Ahhhh!!! Where’d you get the one with the pompon?? That’s exactly what I’ve been looking for, for Peggy. I was thinking of asking my mother-in-law if she could make it for me.


----------



## 94Magna_Tom (Feb 23, 2021)

Charmed said:


> The other day I was complaining that I
> View attachment 474306
> View attachment 474307
> had no photos of my poodle wearing their snoods... and my kid reminded me that I did, ha-ha!


Sooo cute! Santa and a Lamb!


----------



## Charmed (Aug 4, 2014)

PeggyTheParti said:


> Ahhhh!!! Where’d you get the one with the pompon?? That’s exactly what I’ve been doing for, for Peggy. I was thinking of asking my mother-in-law if she could make it for me.

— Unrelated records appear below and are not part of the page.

/-- The due lists are captured; `left` values are captured in all before the edge cuts the slot short, none meaning every value. -/
def State.snapshot (s : State) (left : Option Nat) : State :=
  (s.dueLists.foldl (fun (x : State × Option Nat) l =>
    match Tbl.find x.1.gaz.armed l.1 with
    | none => x
    | some a =>
      let k := l.2.2.2.length
      (x.1.snapRecord l a (x.2.getD k), x.2.map fun n => n - k)) (s, left)).1

/-- SNAPSHOT_SLOT (R626): the due lists are captured; `captured` gives the values captured where the edge finds the capture unfinished (R627). -/
def execSnapshotSlot (captured : Option Nat) (s : State) : Out :=
  if s.slotOpen 13 && s.chart.applied && !bitAt s.clk.slots 15 then
    let s := s.atCycle 3400
    .next ((s.snapshot captured).slotDone (if captured.isNone then 13 else 15))
  else .next s

/-! ### Pin flags (R702) -/

/-- Loops `kind`·100 + i, for the instances given: some step of the ended tick was pinned; some was held. -/
def State.anyPinned (s : State) (kind : Nat) (l : List Nat) : Bool := l.any fun i => (s.loopAt (loopId kind i)).pinned
def State.anyHeld (s : State) (kind : Nat) (l : List Nat) : Bool := l.any fun i => (s.loopAt (loopId kind i)).held

/-- A loop at the edge: the flags of the ended tick have passed into the registers; the run and the episode stay. -/
def Loop.edge (l : Loop) : Loop := { l with pinned := false, last := l.which, which := 0, held := false }

/-- The registers of the pin flags follow the steps of the ended tick (R702). -/
def State.pinEdge (s : State) : State :=
  let pin := fun k i => b2n (s.loopAt (loopId k i)).pinned
  let which := fun k i b => b2n (bitAt (s.loopAt (loopId k i)).which b)
  let all : List (Nat × List Nat) := [(0, [0]), (1, List.range 20), (2, List.range 4), (3, List.range 24), (4, [0])]
  let t := ([SYS_LOOPPIN_AVS_PIN, SYS_LOOPPIN_FH_PIN, SYS_LOOPPIN_CHN_PIN, SYS_LOOPPIN_SD_PIN, SYS_LOOPPIN_PLC_PIN].zip all).foldl (fun (t : State) e =>
    t.p e.1 (b2n (s.anyPinned e.2.1 e.2.2))) s
  let t := t.p SYS_LOOPPIN_HELD (maskOf 5 fun k => match all[k]? with
    | some e => s.anyHeld e.1 e.2
    | none => false)
  let t := (t.p SVY_AVS_PIN (pin 0 0)).p MED_PLC_PIN (pin 4 0)
  let t := (List.range 20).foldl (fun (t : State) h => (t.pk CHN_FH_PIN h (pin 1 h)).pk CHN_FH_HELD h (b2n (s.loopAt (loopId 1 h)).held)) t
  let t := (List.range 4).foldl (fun (t : State) k => (t.pk CHN_STAT_FIR_PIN k (which 2 k 0)).pk CHN_STAT_THR_PIN k (which 2 k 1)) t
  let t := (List.range 24).foldl (fun (t : State) n => t.pki FAB_LANE_PIN 0 n (pin 3 n)) t
  { t with loops := t.loops.map fun e => (e.1, e.2.edge) }

/-! ### The counter, the clock, the latch -/

/-- Slots that this edge finds unfinished (R65): of those reported, the ones whose work has not ended; a capture cut short is one, and a run that an
engine stopped (R305). Before the first tick there are none. -/
def State.overrunAt (s : State) (x : TickIn) : Nat :=
  if s.clk.started then
    maskOf 15 fun b => (bitAt x.overran b && !bitAt s.clk.slots b) || (b == 13 && bitAt s.clk.slots 15) ||
      (decide (b < 4) && (Tbl.getD s.eng b {}).stop.isSome)
  else 0

/-- The number of the tick that begins at this edge: the loaded one, or the next; the first tick is 0, or goes on with the count kept through Vigil
(R58, R74, R200). -/
def State.nextTick (s : State) : Nat :=
  match s.clk.load with
  | some n => n % 2 ^ 48
  | none => if !s.clk.started && s.g SVY_RSTCAUSE_CAUSE != 6 then 0 else (s.clk.tick + 1) % 2 ^ 48

/-- The edge itself (R58, R701): the number of the new tick, its first cycle, the latch of the ended tick's values. -/
def State.edgeStart (s : State) : State :=
  { s with
    clk := { s.clk with
      tick := s.nextTick, cycle := 0, slots := 0, edges := s.clk.edges + 1, started := true, reqLate := false
      base := s.clk.base + (if s.clk.started then s.tickLen else 0), prevTick := s.clk.tick, prevEcon := s.econ }
    svy := { s.svy with hotL := s.svy.hot, mthrL := s.on SVY_AVS_MTHROT }
    latchPrev := s.latch
    ctxPrev := s.ctxL
    ctxL := (List.range 4).map s.ctxNow
    spansPrev := s.spansL
    spansL := (List.range 16).map s.spanNow
    latch := s.live
    setNow := [] }

/-- The Surveyor's decisions of a tick whose post slot did not run (R109); a request that it makes is as early as one of the slot (R112). -/
def State.missedPost (s : State) (x : TickIn) : State :=
  match x.survey with
  | some y => if bitAt s.clk.slots 5 then s else
      let t := s.survey y
      if bitAt s.clk.slots 14 && s.clk.req.isNone then t.commitReq else t
  | none => s

/-- A committed frequency takes effect, with event 19 where the clock changes (R53); a request of the ended tick that is not committed waits on. -/
def State.freqEdge (s : State) : State :=
  match s.clk.commit with
  | none => s
  | some e =>
    let old := s.econ
    let s : State := { s with clk := { s.clk with commit := none } }
    let s := (s.p CLK_STAT_ECON (b2n e)).p CLK_STAT_ECON_PEND (b2n s.clk.req.isSome)
    if old = e then s else s.raise 19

Amazon; I paid about 13 dollars.


----------



## Charmed (Aug 4, 2014)

94Magna_Tom said:


> Sooo cute! Santa and a Lamb!


If you look closely you will see antlers...so, a reindeer, ha-ha!


----------



## PeggyTheParti (Sep 5, 2019)

Charmed said:


> Amazon; I paid about 13 dollars.


I absolutely love it. This looks like the same one: https://www.amazon.com/Hotumn-Chris...Headwear/dp/B07JC6TVB6/ref=asc_df_B07JC6TVB6/

You don’t happen to recall what size you got, do you?


----------



## 94Magna_Tom (Feb 23, 2021)

Charmed said:


> If you look closely you will see antlers...so, a reindeer, ha-ha!


Oh yeah! I missed that!


----------